In this Gospel episode we are squarely within that kingdom frame, where human frailty and inconsistency make all seem impossible, but with God nothing is impossible. It is a typical scenario: the Pharisees have found Jesus, as it happens, in the same place John the Baptist had worked, teaching the people. With those two contemporary debates about divorce swirling, they invite Jesus to weigh in. What does the one whose followers call the Messiah have to say about divorce? He does not take the bait. He turns the question back to them. They are focused on “permission” and only get as far back in Moses as Deuteronomy. Jesus drives them farther back from “permission” and “concession” to “divine creative possibility,” to Genesis 1 and 2 and the marriage union conceived by God in which two people become one new entity in God’s presence. After the Scriptures are quoted, his advice is brief: “what God has united, let no one separate.” The spiritual bond of marriage does not create a mere partnership of convenience but a new entity. This is the possibility, and in this discussion, as an alternative to divorce, it is a kingdom possibility. The kingdom has drawn near, and what is impossible for people, is not impossible for God.

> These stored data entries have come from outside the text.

-- ==== Sys2Proof/Machine/Dispatch.lean ====
section
/-! DEFINITION. From a command to its meaning, one arm per row of spec/opcode_table.json. -/
namespace Sys2Proof.Machine
open Host
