-- ==== Sys2Proof/Certificates/Slice0/Obligations.lean ====
section
/-! DEFINITION. The statements about the block, for the provers. -/
open Sys2Proof Sys2Proof.Machine

/-! ## The block -/

/-- A step takes the command at the front of the queue and runs it with the queue's rest. On an empty queue the block idles: the
step answers the state as it is (log entry 3, the model's choice). -/
def Obligations.StepRunsTheFrontCommand : Prop :=
  (∀ (c : Instr) (rest : List Instr) (s : State), s.pending = c :: rest → step s = exec c { s with pending := rest }) ∧
  (∀ s : State, s.pending = [] → step s = .next s)

/-! ## Scalar instructions (spec/04) -/

/-- R110, OP 0x01: what each instruction writes, and its flags. -/
def Obligations.IntegerArithmeticAndLogic : Prop :=
  ∀ (s : State) (c : CoreId) (d x y : Fin 16), s.able c [d, x, y] [] [] →
    s.changes c (.add c d x y) (fun k =>
      let r := k.rw x + k.rw y
      (k.setW d r).setFlags ⟨r == 0, r.msb, decide (65536 ≤ (k.rw x).toNat + (k.rw y).toNat),
        (k.rw x).msb == (k.rw y).msb && r.msb != (k.rw x).msb⟩) ∧
    s.changes c (.adc c d x y) (fun k =>
      let r := k.rw x + k.rw y + (if k.flags.c then 1 else 0)
      (k.setW d r).setFlags ⟨r == 0, r.msb, decide (65536 ≤ (k.rw x).toNat + (k.rw y).toNat + (if k.flags.c then 1 else 0)),
        (k.rw x).msb == (k.rw y).msb && r.msb != (k.rw x).msb⟩) ∧
    s.changes c (.sub c d x y) (fun k =>
      let r := k.rw x - k.rw y
      (k.setW d r).setFlags ⟨r == 0, r.msb, decide ((k.rw y).toNat ≤ (k.rw x).toNat),
        (k.rw x).msb != (k.rw y).msb && r.msb != (k.rw x).msb⟩) ∧
    s.changes c (.sbc c d x y) (fun k =>
      let r := k.rw x - k.rw y - (if k.flags.c then 0 else 1)
      (k.setW d r).setFlags ⟨r == 0, r.msb, decide ((k.rw y).toNat + (if k.flags.c then 0 else 1) ≤ (k.rw x).toNat),
        (k.rw x).msb != (k.rw y).msb && r.msb != (k.rw x).msb⟩) ∧
    s.changes c (.and c d x y) (fun k =>
      let r := k.rw x &&& k.rw y
      (k.setW d r).setFlags ⟨r == 0, r.msb, false, false⟩) ∧
    s.changes c (.or c d x y) (fun k =>
      let r := k.rw x ||| k.rw y
      (k.setW d r).setFlags ⟨r == 0, r.msb, false, false⟩) ∧
    s.changes c (.xor c d x y) (fun k =>
      let r := k.rw x ^^^ k.rw y
      (k.setW d r).setFlags ⟨r == 0, r.msb, false, false⟩) ∧
    s.changes c (.not c d x) (fun k =>
      let r := 0xFFFF - k.rw x
      (k.setW d r).setFlags { k.flags with z := r == 0, n := r.msb }) ∧
    s.changes c (.neg c d x) (fun k =>
      let r := 0 - k.rw x
      (k.setW d r).setFlags ⟨r == 0, r.msb, k.rw x == 0, k.rw x == 0x8000⟩) ∧
    s.changes c (.mov c d x) (fun k => k.setW d (k.rw x)) ∧
    s.changes c (.cmp c x y) (fun k =>
      let r := k.rw x - k.rw y
      k.setFlags ⟨r == 0, r.msb, decide ((k.rw y).toNat ≤ (k.rw x).toNat),
        (k.rw x).msb != (k.rw y).msb && r.msb != (k.rw x).msb⟩) ∧
    s.changes c (.tst c (.scalar x y)) (fun k =>
      let r := k.rw x &&& k.rw y
      k.setFlags ⟨r == 0, r.msb, false, false⟩) ∧
    s.changes c (.min c d x y) (fun k =>
      let r := if (k.rw x).toInt ≤ (k.rw y).toInt then k.rw x else k.rw y
      (k.setW d r).setFlags { k.flags with z := r == 0, n := r.msb }) ∧
    s.changes c (.max c d x y) (fun k =>
      let r := if (k.rw x).toInt ≤ (k.rw y).toInt then k.rw y else k.rw x
      (k.setW d r).setFlags { k.flags with z := r == 0, n := r.msb }) ∧
    s.changes c (.minu c d x y) (fun k =>
      let r := if (k.rw x).toNat ≤ (k.rw y).toNat then k.rw x else k.rw y
      (k.setW d r).setFlags { k.flags with z := r == 0, n := r.msb }) ∧
    s.changes c (.maxu c d x y) (fun k =>
      let r := if (k.rw x).toNat ≤ (k.rw y).toNat then k.rw y else k.rw x
      (k.setW d r).setFlags { k.flags with z := r == 0, n := r.msb }) ∧
    (∀ cc : Fin 16, cc.val < 15 → s.changes c (.sel c d x y cc) (fun k =>
      k.setW d (if condHolds k.flags cc.val then k.rw x else k.rw y)))
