-- ==== Sys2Proof/Laws/Core.lean ====
section
/-! SUPPORT. Laws of the shared course of an instruction: what `runInsn` gives when the core is able to carry it out. -/
namespace Sys2Proof.Machine
open Host

/-- A core able to name some registers is able to name fewer. -/
theorem State.able_mono {s : State} {c : CoreId} {ws ws' : List (Fin 16)} {as as' : List (Fin 8)} {vs vs' : List (Fin 16)}
    (h : s.able c ws as vs) (hw : ∀ r ∈ ws', r ∈ ws) (ha : ∀ r ∈ as', r ∈ as) (hv : ∀ r ∈ vs', r ∈ vs) :
    s.able c ws' as' vs' :=
  ⟨h.1, fun r hr => h.2.1 r (hw r hr), fun r hr => h.2.2.1 r (ha r hr), fun r hr => h.2.2.2 r (hv r hr)⟩

/-- The registers of an instruction are free exactly when it is not blocked. -/
theorem Insn.blocked_eq_false {i : Insn} {k : Core} (hw : ∀ r ∈ i.ws, k.busyW.getLsbD r.val = false)
    (ha : ∀ r ∈ i.as, k.busyA.getLsbD r.val = false) (hv : ∀ r ∈ i.vs, k.vPending r = false) : i.blocked k = false := by
  simp only [Insn.blocked, Bool.or_eq_false_iff, List.any_eq_false]
  exact ⟨⟨fun r hr => by rw [hw r hr]; decide, fun r hr => by rw [ha r hr]; decide⟩, fun r hr => by rw [hv r hr]; decide⟩

/-- The course of an instruction that the fetch finds, on a core able to carry it out: its body decides. -/
theorem State.runInsn_able {s : State} {c : CoreId} {i : Insn} {body : State → Res} (hf : (s.fetch c).2 = .word i.word)
    (h : s.able c i.ws i.as i.vs) (ho : i.on c = true) (hl : (i.transfer && atLoopEnd ((s.fetched c).core c)) = false) :
    s.runInsn c i body =
      match body (s.fetched c) with
      | .done t => s.ran c t
      | .jump t pc => if pc.getLsbD 0 then s.traps c (s.fetched c) 5 pc else s.went c t pc
      | .exc t code eval => s.traps c t code eval
      | .excNext t code eval => t.raise c code false (((s.fetched c).core c).pc + 2) eval
      | .wait t => t
      | .stall => s := by
  obtain ⟨hi, hw, ha, hv⟩ := h
  unfold State.runInsn
  rw [if_pos hi]
  generalize hs : s.fetch c = p at hf
  obtain ⟨t, b⟩ := p
  have ht : s.fetched c = t := by simp [State.fetched, hs]
  simp only at hf
  subst hf
  rw [ht] at hw ha hv hl
  simp only [Insn.blocked_eq_false hw ha hv, ho, hl, ht, State.ran, State.went, State.traps]
  cases body t <;> simp

/-- A core that does not execute instructions leaves the state as it was. -/
theorem State.runInsn_idle {s : State} {c : CoreId} {i : Insn} {body : State → Res} (h : s.issues c = false) :
    s.runInsn c i body = s := by
  simp [State.runInsn, h]

/-- Another instruction than the one fetched does nothing. -/
theorem State.runInsn_other {s : State} {c : CoreId} {i : Insn} {body : State → Res} {w : BitVec 32} (hi : s.issues c = true)
    (hf : (s.fetch c).2 = .word w) (hw : w ≠ i.word) (ha : assigned w = true) : s.runInsn c i body = s := by
  unfold State.runInsn
  rw [if_pos hi]
  generalize s.fetch c = p at hf
  obtain ⟨t, b⟩ := p
  simp only at hf
  subst hf
  simp [hw, ha]

/-- An instruction on the registers of its core. -/
theorem State.regInsn_able {s : State} {c : CoreId} {i : Insn} {f : Core → Core} (hf : (s.fetch c).2 = .word i.word)
    (h : s.able c i.ws i.as i.vs) (ho : i.on c = true) (hl : (i.transfer && atLoopEnd ((s.fetched c).core c)) = false) :
    s.regInsn c i f = s.ran c ((s.fetched c).setCore c (f ((s.fetched c).core c))) := by
  simp only [State.regInsn, State.runInsn_able hf h ho hl]

/-- Every core implements an instruction that none is excluded from. -/
theorem Insn.on_default {i : Insn} {c : CoreId} (h : i.onSeat = true ∧ i.onCox = true ∧ i.onBh = true) : i.on c = true := by
  cases c <;> simp [Insn.on, h]

end Sys2Proof.Machine
end

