@[simp] theorem State.setFld_time (s : State) (a lo w v : Nat) : (s.setFld a lo w v).time = s.time := rfl
@[simp] theorem State.setFld_mem (s : State) (a lo w v : Nat) : (s.setFld a lo w v).mem = s.mem := rfl
@[simp] theorem State.setFld_flash (s : State) (a lo w v : Nat) : (s.setFld a lo w v).flash = s.flash := rfl
@[simp] theorem State.setFld_eccOne (s : State) (a lo w v : Nat) : (s.setFld a lo w v).eccOne = s.eccOne := rfl
@[simp] theorem State.setFld_eccTwo (s : State) (a lo w v : Nat) : (s.setFld a lo w v).eccTwo = s.eccTwo := rfl
@[simp] theorem State.setFld_cores (s : State) (a lo w v : Nat) : (s.setFld a lo w v).cores = s.cores := rfl
@[simp] theorem State.setFld_clock (s : State) (a lo w v : Nat) : (s.setFld a lo w v).clock = s.clock := rfl
@[simp] theorem State.setFld_cc (s : State) (a lo w v : Nat) : (s.setFld a lo w v).cc = s.cc := rfl
@[simp] theorem State.setFld_sched (s : State) (a lo w v : Nat) : (s.setFld a lo w v).sched = s.sched := rfl
@[simp] theorem State.setFld_ctlRound (s : State) (a lo w v : Nat) : (s.setFld a lo w v).ctlRound = s.ctlRound := rfl
@[simp] theorem State.setFld_meshHold (s : State) (a lo w v : Nat) : (s.setFld a lo w v).meshHold = s.meshHold := rfl
@[simp] theorem State.setFld_ops (s : State) (a lo w v : Nat) : (s.setFld a lo w v).ops = s.ops := rfl
@[simp] theorem State.setFld_outReads (s : State) (a lo w v : Nat) : (s.setFld a lo w v).outReads = s.outReads := rfl
@[simp] theorem State.setFld_meshWait (s : State) (a lo w v : Nat) : (s.setFld a lo w v).meshWait = s.meshWait := rfl
@[simp] theorem State.setFld_ctl (s : State) (a lo w v : Nat) : (s.setFld a lo w v).ctl = s.ctl := rfl
@[simp] theorem State.setFld_banks (s : State) (a lo w v : Nat) : (s.setFld a lo w v).banks = s.banks := rfl
@[simp] theorem State.setFld_early (s : State) (a lo w v : Nat) : (s.setFld a lo w v).early = s.early := rfl
@[simp] theorem State.setFld_snaps (s : State) (a lo w v : Nat) : (s.setFld a lo w v).snaps = s.snaps := rfl
@[simp] theorem State.setFld_hcasRes (s : State) (a lo w v : Nat) : (s.setFld a lo w v).hcasRes = s.hcasRes := rfl
@[simp] theorem State.setFld_lastRead (s : State) (a lo w v : Nat) : (s.setFld a lo w v).lastRead = s.lastRead := rfl
@[simp] theorem State.setFld_freeCtr (s : State) (a lo w v : Nat) : (s.setFld a lo w v).freeCtr = s.freeCtr := rfl
@[simp] theorem State.setFld_vcOn (s : State) (a lo w v : Nat) : (s.setFld a lo w v).vcOn = s.vcOn := rfl
@[simp] theorem State.setFld_inRst (s : State) (a lo w v : Nat) : (s.setFld a lo w v).inRst = s.inRst := rfl
@[simp] theorem State.setFld_storeOn (s : State) (a lo w v : Nat) : (s.setFld a lo w v).storeOn = s.storeOn := rfl
@[simp] theorem State.setFld_vmeshOn (s : State) (a lo w v : Nat) : (s.setFld a lo w v).vmeshOn = s.vmeshOn := rfl
@[simp] theorem State.setFld_vgwOn (s : State) (a lo w v : Nat) : (s.setFld a lo w v).vgwOn = s.vgwOn := rfl
@[simp] theorem State.setFld_vioOn (s : State) (a lo w v : Nat) : (s.setFld a lo w v).vioOn = s.vioOn := rfl
@[simp] theorem State.setFld_routers (s : State) (a lo w v : Nat) : (s.setFld a lo w v).routers = s.routers := rfl
@[simp] theorem State.setFld_exits (s : State) (a lo w v : Nat) : (s.setFld a lo w v).exits = s.exits := rfl
@[simp] theorem State.setFld_outWrites (s : State) (a lo w v : Nat) : (s.setFld a lo w v).outWrites = s.outWrites := rfl
@[simp] theorem State.setFld_holding (s : State) (a lo w v : Nat) : (s.setFld a lo w v).holding = s.holding := rfl
@[simp] theorem State.setFld_noDispatch (s : State) (a lo w v : Nat) : (s.setFld a lo w v).noDispatch = s.noDispatch := rfl
@[simp] theorem State.setFld_seatsZeroed (s : State) (a lo w v : Nat) : (s.setFld a lo w v).seatsZeroed = s.seatsZeroed := rfl
@[simp] theorem State.setFld_storesZeroed (s : State) (a lo w v : Nat) : (s.setFld a lo w v).storesZeroed = s.storesZeroed := rfl
@[simp] theorem State.setFld_ports (s : State) (a lo w v : Nat) : (s.setFld a lo w v).ports = s.ports := rfl
@[simp] theorem State.setFld_stroke (s : State) (a lo w v : Nat) : (s.setFld a lo w v).stroke = s.stroke := rfl
@[simp] theorem State.setFld_ini (s : State) (a lo w v : Nat) : (s.setFld a lo w v).ini = s.ini := rfl
@[simp] theorem State.setFld_rxc (s : State) (a lo w v : Nat) : (s.setFld a lo w v).rxc = s.rxc := rfl
@[simp] theorem State.setFld_limits (s : State) (a lo w v : Nat) : (s.setFld a lo w v).limits = s.limits := rfl
@[simp] theorem State.setFld_ownIn (s : State) (a lo w v : Nat) : (s.setFld a lo w v).ownIn = s.ownIn := rfl
@[simp] theorem State.setFld_dma (s : State) (a lo w v : Nat) : (s.setFld a lo w v).dma = s.dma := rfl
@[simp] theorem State.setFld_pwr (s : State) (a lo w v : Nat) : (s.setFld a lo w v).pwr = s.pwr := rfl
@[simp] theorem State.setFld_killAt (s : State) (a lo w v : Nat) : (s.setFld a lo w v).killAt = s.killAt := rfl
@[simp] theorem State.setFld_zeroPass (s : State) (a lo w v : Nat) : (s.setFld a lo w v).zeroPass = s.zeroPass := rfl
@[simp] theorem State.setFld_fns (s : State) (a lo w v : Nat) : (s.setFld a lo w v).fns = s.fns := rfl
@[simp] theorem State.setFld_hdma (s : State) (a lo w v : Nat) : (s.setFld a lo w v).hdma = s.hdma := rfl
@[simp] theorem State.setFld_vfRegs (s : State) (a lo w v : Nat) : (s.setFld a lo w v).vfRegs = s.vfRegs := rfl
@[simp] theorem State.setFld_vfErr (s : State) (a lo w v : Nat) : (s.setFld a lo w v).vfErr = s.vfErr := rfl
@[simp] theorem State.setFld_perst (s : State) (a lo w v : Nat) : (s.setFld a lo w v).perst = s.perst := rfl
@[simp] theorem State.setFld_link (s : State) (a lo w v : Nat) : (s.setFld a lo w v).link = s.link := rfl
@[simp] theorem State.setFld_aer (s : State) (a lo w v : Nat) : (s.setFld a lo w v).aer = s.aer := rfl
@[simp] theorem State.setFld_fltSeen (s : State) (a lo w v : Nat) : (s.setFld a lo w v).fltSeen = s.fltSeen := rfl
@[simp] theorem State.setFld_warm (s : State) (a lo w v : Nat) : (s.setFld a lo w v).warm = s.warm := rfl
@[simp] theorem State.setFld_crewRst (s : State) (a lo w v : Nat) : (s.setFld a lo w v).crewRst = s.crewRst := rfl
@[simp] theorem State.setFld_bh (s : State) (a lo w v : Nat) : (s.setFld a lo w v).bh = s.bh := rfl
@[simp] theorem State.setFld_ll (s : State) (a lo w v : Nat) : (s.setFld a lo w v).ll = s.ll := rfl
@[simp] theorem State.setFld_out (s : State) (a lo w v : Nat) : (s.setFld a lo w v).out = s.out := rfl
@[simp] theorem State.setFld_pending (s : State) (a lo w v : Nat) : (s.setFld a lo w v).pending = s.pending := rfl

We all know the statistics. In this country, the rate of marriage success and failure is the flip of a coin. And the percentages do not change among those who claim to be Christians. Marriage is hard work: two people trying to live out their unity—each living for the other and for the marriage and for their God—face many risks. Equipped only with a natural human “hardheartedness,” as Jesus describes the situation of a fallen world, the risks of failure are real. But in the light of kingdom power, which can soften hearts and turn them outwards, armed with God’s possibility in the face of the risks, there is strength and hope to go forward together.
Some marriages are made in heaven; others seem to have been made in hell. Most stand somewhere “in between.” We know this place “in between” is a broken world, marred by incompleteness, selfishness, and we are not adept at sustaining unity. And sometimes divorce becomes necessary, but our failure is not the end, because Jesus has claimed this ground “in between” as a place of kingdom possibility; where God’s grace and redemption, God’s own presence, bring unity and vitality in marriage within our grasp; where new beginnings are possible; where what is impossible for human beings is possible with God. Amen.